** PROVIDED ENTRIES follows **
/-- A flagged load that does not migrate (R185): recorded on its flag, performed when its data arrives; its parts in the banks of other cores
are sent to them (R195, R299). -/
def Ctx.flagHere (c : Ctx) (i : Instr) (op : MemOp) (absent : Word) (ws : List PendWrite) (local_ : List StrandAcc)
    (banks : List (Nat × StrandAcc)) : State :=
  let acc := op.access (local_ ++ c.ownBank banks)
  let sent := c.otherBanks op banks
  if c.hereHeld acc sent then hold c.s
  else
    let t := c.retire i none ws (nextPc c.g.pc)
    let t := t.modUnit c.g.uid fun g => g.arm op.flag op.acquire
    let f : FLoad := { id := t.nextId, gid := c.g.gid, core := c.g.core, flag := op.flag, mask := c.g.mask, acc, dest := c.dest op.d (op.n == 8),
                       left := sent.length, got := [], err := none, absent, spad := !banks.isEmpty }
    sent.foldl (fun t b => t.send .request c.g.core (dieOf b.1) (.spadLoad f.id b.1 b.2)) { t with nextId := t.nextId + 1, floads := t.floads ++ [f] }

/-! ## Posted operations (R188, R189, R196, R309) -/

/-- The record of a posted operation of a unit on its way to a die of a module. -/
def postedOp (s : State) (g : Group) (dev stack : Nat) (acc : Access) (window : Option Nat) (held : Option (Access × Nat)) (after behind : List Nat) :
    Posted :=
  { id := s.nextId, core := g.core, slot := g.slot, gid := g.gid, owners := [g.uid], launch := g.launch, dev, die := 8 + stack,
    addr := (acc.strands.head?.map (·.va)).getD 0, sentAt := s.now, window, held, after, behind }

/-- A posted operation recorded. -/
def State.addPosted (s : State) (p : Posted) : State := { s with nextId := p.id + 1, posted := s.posted ++ [p] }

/-- A recorded operation on its way: a message on the path to its die, or a frame stamped with its window. One for a module that cannot be
reached is dropped with error 0x18. -/
def launchPosted (s : State) (p : Posted) (acc : Access) (region : Nat) : State :=
  if p.dev = 0 then s.send .request p.core p.die (.posted p.id acc none region)
  else if !peerReach s (dieOf p.core) p.dev then s.send .reply p.core (dieOf p.core) (.ack p.id (some 0x18))
  else sendPeer (stampWindow s p.owners p.launch (windowNow s)) p.dev 0 (.posted p.id (exportAccess s acc) (some (windowNow s)) region)

/-- The window with which an operation leaves now (R309). -/
def windowTo (s : State) (dev : Nat) : Option Nat := if dev = 0 then none else some (windowNow s)

/-- A posted operation sent to its home. -/
def sendPosted (s : State) (g : Group) (dev stack : Nat) (acc : Access) : State :=
  let p := postedOp s g dev stack acc (windowTo s dev) none [] []
  launchPosted (s.addPosted p) p acc g.region

/-- A posted operation held on its core until its conditions hold at a scope (R189), or behind a held one (R299). -/
def holdPosted (s : State) (g : Group) (dev stack scope : Nat) (acc : Access) (after : List Nat) : State :=
  s.addPosted (postedOp s g dev stack acc ((s.unit? g.uid).bind (·.lastWindow)) (some (acc, scope)) after (heldTo s g dev (8 + stack)))

/-- Home of an access that visits one: module and stack. -/
def Access.home (a : Access) : Nat × Nat :=
  match a.strands with
  | [] => (0, 0)
  | x :: _ => match x.loc with | .dram d pa => (d, pa / 2 ^ 36) | .spad _ => (0, 0)

/-- A posted operation of a unit to the home of its access, behind what the unit has held for that die (R299). -/
def postTo (s : State) (g : Group) (a : Access) : State :=
  if (heldTo s g a.home.1 (8 + a.home.2)).isEmpty then sendPosted s g a.home.1 a.home.2 a else holdPosted s g a.home.1 a.home.2 0 a []

/-- The work that a held release of a unit waits for: its posted operations and its flagged loads. -/
def earlierWork (s : State) (g : Group) : List Nat :=
  (s.posted.filter fun p => p.owners.contains g.uid).map (·.id) ++ (s.floads.filter fun f => f.before g).map (·.id)

/-- Strands of other homes by home, in the order of their lowest strands. -/
def byHome (ps : List (Nat × Nat × Nat × Loc)) : List (Nat × Nat) := (ps.map fun p => (p.2.1, p.2.2.1)).eraseDups

/-- The accesses of an instruction's global strands, one a home. -/
def Ctx.homeAccesses (c : Ctx) (op : MemOp) (homes : List (Nat × Nat × Nat × Loc)) : List Access :=
  (byHome homes).map fun h => op.access ((homes.filter fun p => (p.2.1, p.2.2.1) == h).map fun p => c.strandAcc op p.1 p.2.2.2)

/-- Posted accesses sent, one operation a home; the group goes on at once. A release whose conditions do not hold yet is held, and so is
what follows a held operation of the group to the same die (R189, R299). -/
def Ctx.post (c : Ctx) (i : Instr) (op : MemOp) (accs : List Access) : State :=
  if accs.any fun a => c.mustHold a false then hold c.s
  else
    let after := earlierWork c.s c.g
    let free := op.rel = 0 ∨ (releaseNow c.s c.g op.rel false = .go)
    let t := { c with g := { c.g with visits := [] } }.retire i none [] (nextPc c.g.pc)
    accs.foldl (fun t a => if free then postTo t c.g a else holdPosted t c.g a.home.1 a.home.2 op.rel a after) t

/-! ## Motion (R45, R46, R49, R50) -/

/-- The arrival core of an access that visits a home (R18): bits [13:8] of the leading address are those of its place. -/
def Access.target (a : Access) : Nat :=
  arrivalCore a.home.2 (match a.strands with | [] => 0 | x :: _ => match x.loc with | .dram _ pa => pa | .spad _ => 0)

/-- A unit that leaves with a flagged acquire load: the flag holds back what follows if the load ends with a fault (R186). -/
def MemOp.mark (op : MemOp) (g : Group) : Group := if op.acquire && decide (op.flag < 12) then { g with acqFlags := op.flag :: g.acqFlags } else g

/-- The next visit of an instruction (R46, R49): performed here when the unit stands at its home, else the unit migrates with it. -/
def Ctx.visit (c : Ctx) (i : Instr) (op : MemOp) (absent : Word) (a : Access) (rest : List Access) : State :=
  let h := a.home
  if h.1 = 0 ∧ isStackCore c.g.core ∧ stackOf c.g.core = h.2 then
    c.performHere i op absent a.strands [] rest.isEmpty rest (some (h.2, 0))
  else if c.mustHold a false then hold c.s
  else
    let lead := (a.strands.head?.map (·.va)).getD 0
    let target := a.target
    if h.1 ≠ 0 ∧ c.s.service = 1 then c.fail i 0x42 0
    else if h.1 ≠ 0 ∧ !peerReach c.s (dieOf c.g.core) h.1 then c.fail i 0x18 lead
    else match leaveWait c.s c.g h.1 (8 + h.2) target with
      | some s => hold s
      | none =>
        let t := c.retire i none [] c.g.pc
        match t.unit? c.g.uid with
        | none => t
        | some g => depart t { op.mark g with visits := rest, lateAbsent := absent }
            { dev := h.1, target, acc := some a, dest := c.dest op.d (op.n == 8), flag := op.flag, block := destRegs c.g c.uni (destBlock c.uni i) }

/-- A memory split (R50): one fragment for each other home departs, the rest stays and performs what is local. -/
def Ctx.splitMemory (c : Ctx) (i : Instr) (op : MemOp) (absent : Word) (far : List Access) (here : List StrandAcc)
    (banks : List (Nat × StrandAcc)) : State :=
  if c.hereHeld (op.access (here ++ c.ownBank banks)) (c.otherBanks op banks) || far.any (fun a => c.mustHold a false) then hold c.s
  else match far.findSome? fun a => leaveWait c.s c.g 0 (8 + a.home.2) a.target with
  | some s => hold s
  | none =>
    let gone := far.map fun a => maskOfList (a.strands.map (·.strand))
    let stay := c.g.mask &&& ~~~(gone.foldl (· ||| ·) 0)
    let masks := ((if stay = 0 then gone else stay :: gone).map fun m => (lowest m, m)).foldl (fun l p => insertKey p.1 p.2 l) []
    let t := c.retire i none [] c.g.pc
    match t.unit? c.g.uid, t.slot? c.g.core c.g.slot with
    | some g, some sl =>
      let r := cutUnit t g sl g.live.bar (masks.map (·.2))
      -- the fragment that stays performs its part before the others leave the slot
      let t := match r.2.find? fun f => f.mask == stay with
        | none => r.1
        | some f =>
          let c' : Ctx := { c with s := { r.1 with cur := { r.1.cur with stay := false } }, g := f, sl := (r.1.slot? f.core f.slot).getD sl }
          if here.isEmpty ∧ banks.isEmpty then endAbsent (r.1.putUnit { f.advance with lateAbsent := absent }) f.uid (c.dest op.d (op.n == 8))
          else if op.flag < 12 then c'.flagHere i op absent (c.p7Served op here ++ c.pdst 7 0 absent 0) here banks
          else c'.performHere i op absent here banks true []
      (r.2.filter fun f => f.mask != stay).foldl (fun t f =>
        match far.find? fun a => maskOfList (a.strands.map (·.strand)) == f.mask, t.unit? f.uid with
        | some a, some f => depart t (op.mark f)
            { dev := 0, target := a.target, acc := some a, dest := c.dest op.d (op.n == 8), flag := op.flag,
              block := destRegs f c.uni (destBlock c.uni i) }
        | _, _ => t) t
    | _, _ => t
** End of PROVIDED ENTRIES **
§ PROBLEM REQUIREMENTS
Across the records above, return every line that contains the word "recorded".

§ RESULT BELOW
/-- A flagged load that does not migrate (R185): recorded on its flag, performed when its data arrives; its parts in the banks of other cores
/-- A posted operation recorded. -/
/-- A recorded operation on its way: a message on the path to its die, or a frame stamped with its window. One for a module that cannot be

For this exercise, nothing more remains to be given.